By LARRY WOODY
Every year there’s a tiresome phrase or over-worked catch-word that worms its way into our cultural dialogue.
This year’s winner is “actually.”
It’s usage has actually become so common-place that it can actually drive you nuts. (See? Even I’m actually doing it now.)
It’s not just over-used in everyday conversation; even TV newsmen and commentators can’t manage to complete a sentence without using “actually.”
“The robbers actually were apprehended by a little old lady on roller skates.”
“Bob said he actually proposed to Melba just before the boat sank.”
“The congressman said he actually didn’t know what happened to the missing campaign funds.”
“According to our Doppler radar there is actually some rain in the forecast, although we actually aren’t sure about it.”
“A big whale actually ate Jonah.”
“The car actually came to rest on top of the outhouse.”
“Barbara Jean actually ran off with a gang of bikers.”
“Bob said he didn’t actually care if Barbara Jean came back.”
“The bikers actually brought her back the next day.”
I don’t actually know why everybody started using ‘actually’ in every sentence, and I actually don’t give an actual hoot -- except that, actually, it’s irritating.
Back in the Dark Ages when I was in journalism school we were taught to avoid littering our missives with such deadwood verbiage, but apparently (actually?) that’s not the case nowadays.
One my grumpy old professors delighted in taking a red-grease pencil to my literary submissions and striking out all extraneous words.
When I’d get my papers back, they would look like they had been dipped in red ink.

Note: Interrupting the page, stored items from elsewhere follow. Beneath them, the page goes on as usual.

-- ==== Sys2Proof/Laws/OnlyStep.lean ====
section
/-!
SUPPORT. `Only` of every operation on the state, part: decisions, collectives, links and packets.
-/
set_option autoImplicit false
set_option linter.unusedVariables false
namespace Sys2Proof.Machine

theorem State.modCounts_only {M : Nat} {s₀ : State} (s : State) (g : Nat) (f : GroupCounts → GroupCounts) (hm : 2097152 &&& M = 2097152)
    (hk : Only M s₀ s) : Only M s₀ (State.modCounts s g f) := by
  unfold State.modCounts
  repeat' (first
    | with_reducible assumption
    | with_reducible refine State.modSet_only (hm := Only.sub (by decide) hm) (hk := ?_) ..
    | split)

theorem State.modGuard_only {M : Nat} {s₀ : State} (s : State) (g : Nat) (f : GroupGuard → GroupGuard) (hm : 2097152 &&& M = 2097152)
    (hk : Only M s₀ s) : Only M s₀ (State.modGuard s g f) := by
  unfold State.modGuard
  repeat' (first
    | with_reducible assumption
    | with_reducible refine State.modSet_only (hm := Only.sub (by decide) hm) (hk := ?_) ..
    | split)

theorem State.setPresent_only {M : Nat} {s₀ : State} (s : State) (r : Row) (i : Nat) (b : Bool) (hm : 1572864 &&& M = 1572864)
    (hk : Only M s₀ s) : Only M s₀ (State.setPresent s r i b) := by
  unfold State.setPresent
  repeat' (first
    | with_reducible assumption
    | with_reducible refine State.writeMem_only (hm := Only.sub (by decide) hm) (hk := ?_) ..
    | dsimp only)

theorem State.setShare_only {M : Nat} {s₀ : State} (s : State) (g i : Nat) (n : BlockShare) (hm : 2097152 &&& M = 2097152)
    (hk : Only M s₀ s) : Only M s₀ (State.setShare s g i n) := by
  unfold State.setShare
  repeat' (first
    | with_reducible assumption
    | with_reducible first | refine State.modSet_only (hm := Only.sub (by decide) hm) (hk := ?_) .. | refine State.modGuard_only (hm := Only.sub (by decide) hm) (hk := ?_) ..
    | split
    | dsimp only)

theorem State.dropShare_only {M : Nat} {s₀ : State} (s : State) (g i : Nat) (hm : 2097152 &&& M = 2097152)
    (hk : Only M s₀ s) : Only M s₀ (State.dropShare s g i) := by
  unfold State.dropShare
  repeat' (first
    | with_reducible assumption
    | with_reducible refine State.setShare_only (hm := Only.sub (by decide) hm) (hk := ?_) ..
    | with_reducible refine Only.ite ?_ ?_)

theorem State.dropLanding_only {M : Nat} {s₀ : State} (s : State) (l : Land) (cause : Nat) (hm : 538969744 &&& M = 538969744)
    (hk : Only M s₀ s) : Only M s₀ (State.dropLanding s l cause) := by
  unfold State.dropLanding
  repeat' (first
    | with_reducible assumption
    | with_reducible first | refine State.modSet_only (hm := Only.sub (by decide) hm) (hk := ?_) .. | refine State.log_only (hm := Only.sub (by decide) hm) (hk := ?_) .. | refine State.modCounts_only (hm := Only.sub (by decide) hm) (hk := ?_) ..
    | with_reducible refine Only.ite ?_ ?_
    | split
    | dsimp only)

theorem State.applyLanding_only {M : Nat} {s₀ : State} (s : State) (l : Land) (hm : 3670016 &&& M = 3670016)
    (hk : Only M s₀ s) : Only M s₀ (State.applyLanding s l) := by
  unfold State.applyLanding
  repeat' (first
    | with_reducible assumption
    | with_reducible first | refine State.modSet_only (hm := Only.sub (by decide) hm) (hk := ?_) .. | refine State.writeMem_only (hm := Only.sub (by decide) hm) (hk := ?_) .. | refine State.setPresent_only (hm := Only.sub (by decide) hm) (hk := ?_) .. | refine State.setShare_only (hm := Only.sub (by decide) hm) (hk := ?_) .. | refine State.dropShare_only (hm := Only.sub (by decide) hm) (hk := ?_) ..
    | split
    | dsimp only)

theorem State.land_only {M : Nat} {s₀ : State} (s : State) (l : Land) (hm : 540542608 &&& M = 540542608)
    (hk : Only M s₀ s) : Only M s₀ (State.land s l) := by
  unfold State.land
  repeat' (first
    | with_reducible assumption
    | with_reducible first | refine State.modSet_only (hm := Only.sub (by decide) hm) (hk := ?_) .. | refine State.dropLanding_only (hm := Only.sub (by decide) hm) (hk := ?_) .. | refine State.applyLanding_only (hm := Only.sub (by decide) hm) (hk := ?_) ..
    | with_reducible refine Only.ite ?_ ?_
    | split)

theorem State.releaseLands_only {M : Nat} {s₀ : State} (s : State) (hm : 624428688 &&& M = 624428688)
    (hk : Only M s₀ s) : Only M s₀ (State.releaseLands s) := by
  unfold State.releaseLands
  repeat' (first
    | with_reducible assumption
    | with_reducible first | refine State.modSet_only (hm := Only.sub (by decide) hm) (hk := ?_) .. | refine State.freeKept_only (hm := Only.sub (by decide) hm) (hk := ?_) .. | refine State.land_only (hm := Only.sub (by decide) hm) (hk := ?_) ..
    | with_reducible refine Only.foldl (fun _ _ _ => ?_) ?_
    | split
    | dsimp only)

theorem State.judgeDormant_only {M : Nat} {s₀ : State} (s : State) (g : Nat) (live : Bool) (hm : 543164048 &&& M = 543164048)
    (hk : Only M s₀ s) : Only M s₀ (State.judgeDormant s g live) := by
  unfold State.judgeDormant
  repeat' (first
    | with_reducible assumption
    | with_reducible first | refine State.modDec_only (hm := Only.sub (by decide) hm) (hk := ?_) .. | refine State.log_only (hm := Only.sub (by decide) hm) (hk := ?_) .. | refine State.modGuard_only (hm := Only.sub (by decide) hm) (hk := ?_) ..
    | with_reducible refine Only.ite ?_ ?_
    | split
    | dsimp only)

theorem State.lossSample_only {M : Nat} {s₀ : State} (s : State) (hm : 543164048 &&& M = 543164048)
    (hk : Only M s₀ s) : Only M s₀ (State.lossSample s) := by
  unfold State.lossSample
  repeat' (first
    | with_reducible assumption
    | with_reducible first | refine State.modSet_only (hm := Only.sub (by decide) hm) (hk := ?_) .. | refine State.modDec_only (hm := Only.sub (by decide) hm) (hk := ?_) .. | refine State.log_only (hm := Only.sub (by decide) hm) (hk := ?_) ..
    | with_reducible refine Only.ite ?_ ?_
    | split
    | dsimp only)

theorem State.guardsAtContribution_only {M : Nat} {s₀ : State} (s : State) (hm : 2097152 &&& M = 2097152)
    (hk : Only M s₀ s) : Only M s₀ (State.guardsAtContribution s) := by
  unfold State.guardsAtContribution
  repeat' (first
    | with_reducible assumption
    | with_reducible refine State.modGuard_only (hm := Only.sub (by decide) hm) (hk := ?_) ..
    | with_reducible refine Only.foldl (fun _ _ _ => ?_) ?_
    | split)

theorem State.dropShares_only {M : Nat} {s₀ : State} (s : State) (hm : 2097152 &&& M = 2097152)
    (hk : Only M s₀ s) : Only M s₀ (State.dropShares s) := by
  unfold State.dropShares
  repeat' (first
    | with_reducible assumption
    | with_reducible refine State.dropShare_only (hm := Only.sub (by decide) hm) (hk := ?_) ..
    | with_reducible refine Only.foldl (fun _ _ _ => ?_) ?_
    | split)

theorem State.contribute_only {M : Nat} {s₀ : State} (s : State) (hm : 543164048 &&& M = 543164048)
    (hk : Only M s₀ s) : Only M s₀ (State.contribute s) := by
  unfold State.contribute
  repeat' (first
    | with_reducible assumption
    | with_reducible first | refine State.modSet_only (hm := Only.sub (by decide) hm) (hk := ?_) .. | refine State.modDec_only (hm := Only.sub (by decide) hm) (hk := ?_) .. | refine State.modCounts_only (hm := Only.sub (by decide) hm) (hk := ?_) .. | refine State.judgeDormant_only (hm := Only.sub (by decide) hm) (hk := ?_) .. | refine State.lossSample_only (hm := Only.sub (by decide) hm) (hk := ?_) .. | refine State.guardsAtContribution_only (hm := Only.sub (by decide) hm) (hk := ?_) .. | refine State.dropShares_only (hm := Only.sub (by decide) hm) (hk := ?_) ..
    | with_reducible refine Only.foldl (fun _ _ _ => ?_) ?_
    | split
    | dsimp only)

theorem State.writeWc_only {M : Nat} {s₀ : State} (s : State) (r : Row) (i : Nat) (c : List Nat × Nat × Nat) (pois : Bool) (hm : 1572864 &&& M = 1572864)
    (hk : Only M s₀ s) : Only M s₀ (State.writeWc s r i c pois) := by
  unfold State.writeWc
  repeat' (first
    | with_reducible assumption
    | with_reducible refine State.writeMem_only (hm := Only.sub (by decide) hm) (hk := ?_) ..
    | with_reducible refine Only.ite ?_ ?_
    | split
    | dsimp only)

theorem State.refreshBlock_only {M : Nat} {s₀ : State} (s : State) (r : Row) (i : Nat) (hm : 1572864 &&& M = 1572864)
    (hk : Only M s₀ s) : Only M s₀ (State.refreshBlock s r i) := by
  unfold State.refreshBlock
  repeat' (first
    | with_reducible assumption
    | with_reducible refine State.writeWc_only (hm := Only.sub (by decide) hm) (hk := ?_) ..
    | split
    | dsimp only)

More words were X-ed out than were left in.
Professor Grump also detested cliches, even in weather reports. How come, he wondered, we never heard of golfers using hail-sized golf balls?
It was painful to see my purple prose drawn and quartered like a turkey at Thanksgiving -- I’ll bet he wouldn’t have slashed Keats’ feature on coed bikini beach volleyball like that -- but after I cooled off I had to admit the stuff read much better. Well, shorter, anyway.
That’s what’s wrong with journalism today. We need more grumpy old professors armed with red grease pencils.
Of course today’s students don’t know what a red grease pencil is. (It’s an artifact that was used to make “corrections” on “copy” that had been “typed” on “paper.”) There may be one in a museum somewhere, in-between the beaver hats and the buggy whips.
Back in the old days, if someone had dared turn in a paper liberally sprinkled with useless, trifling words like “actually,” my old professor would have melted down an entire box of red grease pencils X-ing them out. I actually believe that.
I realize that, compared to famine and pestilence and the designated-hitter rule, the over-use of “actually” is not that big a deal at the window of the world’s Complaint Department.
But that still doesn’t keep it from actually driving me nuts.